Records provided:

-- ==== Sys2Proof/Tests/Slice0.lean ====
section
/-! SUPPORT. Tests: for every statement with hypotheses a state that meets them (`wit_…`), the spec's worked examples, the
WellFormed smoke tests, and reset. Every test is one step or less, on a small state. -/
namespace Sys2Proof.Tests
open Sys2Proof Sys2Proof.Machine Sys2Proof.Safety Sys2Proof.Claim
set_option Elab.async false

/-! ## Small states -/

/-- A state with these registers and this control state. -/
def stt (rs : SMap Word) (c : Ctl) : State := { c := c, m := { regs := rs } }
/-- A House in RUN whose Timetable runs. -/
def inRun : Ctl := { mod := { mode := .run }, tt := { run := true } }
def inMode (m : Mode) : Ctl := { mod := { mode := m } }
/-- Calendar k has a slot for code in this cc. -/
def slot (k code : Nat) (c : Ctl) : Ctl := { c with slots := [(k, code)] }
/-- Calendar k of the running table names code in slot 0, with this second word. -/
def names (k code : Nat) (w2 : Nat := 0) : SMap Word :=
  [(0x801000 + 4 * k, 0x80000000), (0x820000, w32 (0xFFFFFF00 + code)), (0x820004, w32 w2)]
def inPorch (c : Ctl) (x : Porch) (p : Fin 8 := 0) : Ctl := { c with porches := c.porches.set p.val x p.isLt }
def inRoom (c : Ctl) (x : Room) (m : Fin 64 := 0) : Ctl := { c with rooms := c.rooms.set m.val x m.isLt }
def inChan (c : Ctl) (x : Chan) (n : Fin 16 := 0) : Ctl := { c with chans := c.chans.set n.val x n.isLt }
def inDoor (c : Ctl) (x : Door) (d : Fin 8 := 0) : Ctl := { c with doors := c.doors.set d.val x d.isLt }
def inPeer (c : Ctl) (x : Peer) (e : Fin 64 := 1) : Ctl :=
  { c with fab := { c.fab with peers := c.fab.peers.set e.val x e.isLt } }
/-- A link that is up, with one decoder that maps host address 0 on. -/
def link1 : Link :=
  { up := true, decs := (Vector.replicate 8 {}).set 0 { committed := true, hpaBase := 0, size := 0x1000000000, iw := 1, ig := 256, dpaBase := 0 } }
def porch1 (store : List Ent := []) : Porch := { opened := true, links := (Vector.replicate 2 {}).set 0 link1, store := store }
/-- Window segment 0 of Porch 0, and region 0 of the given attribute word, with this House its home. -/
def seg0 : SMap Word := [(0x80800, 0x80000000), (0x80804, 16), (0x80808, 0)]
def rgn0 (attr : Word) (more : Word := 0) (place : Word := 0) : SMap Word := [(0x1000000, attr), (0x1000004, more), (0x1000008, place)]
def req0 : HostReq :=
  { p := 0, k := 0, tag := 7, hpa := 0x40, meta' := .noOp, data := 5, be := 3, poison := false, tee := false, rsvd := false }

/-! ## Witnesses: Porch -/

def tn5 : SMap Word := [(0xC10050, 0xFF01)]
def wAdmit (attr : Word) : State := stt (seg0 ++ rgn0 attr 5 ++ tn5) (inPorch inRun porch1)
def attr5 (stream : Bool) : Attr := { kind := 1, stream := stream, tenant := 5 }
def it0 : Item := { src := .host 0 0 0, op := .memRd, pa := 0x40, attr := { kind := 1 } }
def itWr : Item := { it0 with op := .memWr, data := 9, mask := 0xFF }
def ent0 : Ent := { uid := 0, k := 0, tag := 7, hpa := 0x40, item := it0, room := 0, admitAt := 0 }
def land0 : Land := { seq := 4, line := 0, attr := attr5 true, oid := 0, mask := fullMask, room := 0 }

theorem wit_checked_request : ∀ op ∈ [ROp.memRd, .memRdData, .memInv, .memClnEvct, .memWr, .memWrPtl],
    let r := Run.start (wAdmit 1)
    (r.link 0 0).up = true ∧ r.mode ≠ .drain ∧ r.check req0 = .ok 0x40 (attr5 false) ∧ (r.porch 0).store.length < 2048 ∧
    r.oidWaits 0 (r.ordId 0 5 (paBlock 0x40)) = false ∧ toLanding op .noOp (attr5 false) = false ∧
    (r.porch 0).hasLand (paLine 0x40) = false ∧ req0.be ≠ 0 := by decide +kernel
theorem wit_spec_read : let s := wAdmit 1
    ((Run.start s).link req0.p req0.k).up = true ∧ (s.c.porches[req0.p]).opened = true ∧ s.c.mod.mode ≠ .safe ∧ req0.tee = false ∧
    req0.rsvd = false ∧ ((Run.start (stt [] inRun)).link req0.p req0.k).up = false := by decide +kernel
theorem wit_refused_read : let r := Run.start (wAdmit 1)
    (r.link 0 0).up = true ∧ r.mode ≠ .drain ∧ r.check { req0 with hpa := 0x2000000000 } = .fail 2 none := by decide +kernel
theorem wit_streaming_write : let r := Run.start (wAdmit 9)
    (r.link 0 0).up = true ∧ r.mode ≠ .drain ∧ r.check req0 = .ok 0x40 (attr5 true) ∧ (r.porch 0).store.length < 2048 ∧
    (r.porch 0).lands = [] ∧ takenIn (r.porch 0).lndFreed 0 0 < 128 ∧ ((r.porch 0).store.any fun e => e.landWait) = false ∧
    r.oidWaits 0 (r.ordId 0 5 (paBlock 0x40)) = false ∧ toLanding .memWr .noOp (attr5 true) = true := by decide +kernel
def entAgain : Ent := { ent0 with reissue := true }
def wInject (e : Ent) (code : Nat) : State := stt [] (slot 64 code (inPorch inRun (porch1 [e])))
theorem wit_injection : ∀ x ∈ [(ent0, 0), (entAgain, 0x55)], let r := Run.start (wInject x.1 x.2)
    ((r.porch 0).store.find? fun e => (if x.2 = 0x55 then e.reissue else e.item.attr.cls.toNat = x.2) && r.canInject 0 e) = some x.1 ∧
    ((r.porch 0).landSent.any fun d => r.canResend 0 d) = false ∧ slotFor (wInject x.1 x.2) 64 x.2 ∧ noBuffer (wInject x.1 x.2) 0 := by
  decide +kernel
def wDrain : State := stt [] { slot 64 0x54 (inPorch inRun { porch1 with lands := [land0] }) with cc := 5 }
theorem wit_landing_drain : let r := Run.start wDrain
    ((r.porch 0).landSent.any fun d => r.canResend 0 d) = false ∧ (r.porch 0).lands.find? (fun e => r.landEligible 0 e) = some land0 ∧
    slotFor wDrain 64 0x54 := by decide +kernel
def wAccept : State := stt [] (inPorch inRun { porch1 with lands := [{ land0 with draining := true }], lndAcks := [4] })
theorem wit_acceptance : (wAccept.c.porches[(0 : Fin 8)]).lndAcks = 4 :: [] ∧ quietPorch wAccept 0 := by
  refine ⟨by decide +kernel, by decide +kernel, by decide +kernel, by decide +kernel⟩
def entData : Ent := { ent0 with ans := some (.data 9 false), stage := .atPorch }
def entDone : Ent := { ent0 with ans := some .done, stage := .atPorch }
def wResponse (e : Ent) : State := stt [] (slot 184 0 (inPorch inRun (porch1 [e])))
theorem wit_response : (Run.start (wResponse entData)).nextResponse 0 0 = some (entData, .data 9 false) ∧
    (Run.start (wResponse entDone)).nextResponse 0 0 = some (entDone, .done) ∧ slotFor (wResponse entData) 184 0 ∧
    quietPorch (wResponse entData) 0 ∧ quietPorch (wResponse entDone) 0 := by decide +kernel
/-- A transfer that waits at Room 0's stop for a slot of code 0x56. -/
def xfer0 : Xfer := { k := 72, code := 0x56, load := .ans (.host 0 0 0) .done }
def wWait : State := stt [] { slot 72 0x56 inRun with wait := [xfer0] }
theorem wit_waiting_transfer : (Run.start wWait).nextXfer 72 0x56 = some xfer0 ∧
    (wWait.c.slots.find? fun y => y.1 = 72) = some (72, 0x56) ∧ xfer0.k = 72 ∧ xfer0.load = .ans (.host 0 0 0) .done ∧
    xfer0.retire = none := by decide +kernel
def flyOf (x : Load) (bad : Bool) : Fly := { no := 0, queued := false, k := 0, dst := 0, due := 0, load := x, bad := bad }
def wSent : State := stt [] (inPorch inRun (porch1 [{ ent0 with stage := .injected }]))
theorem wit_arrivals : (flyOf (.item 0 0 it0) false).bad = false ∧ (wSent.c.porches[(0 : Fin 8)]).store = [{ ent0 with stage := .injected }] ∧
    ent0.uid = 0 ∧ ent0.ans = none ∧ ent0.gone = false ∧ ent0.sent = false := by decide +kernel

Exercise details:
Among the entries above, copy exactly only the lines starting with the one containing "def inPeer (c" and going through the one containing "decs := (Vector.replicate", both ends included.

Reply:
def inPeer (c : Ctl) (x : Peer) (e : Fin 64 := 1) : Ctl :=
  { c with fab := { c.fab with peers := c.fab.peers.set e.val x e.isLt } }
/-- A link that is up, with one decoder that maps host address 0 on. -/
def link1 : Link :=
  { up := true, decs := (Vector.replicate 8 {}).set 0 { committed := true, hpaBase := 0, size := 0x1000000000, iw := 1, ig := 256, dpaBase := 0 } }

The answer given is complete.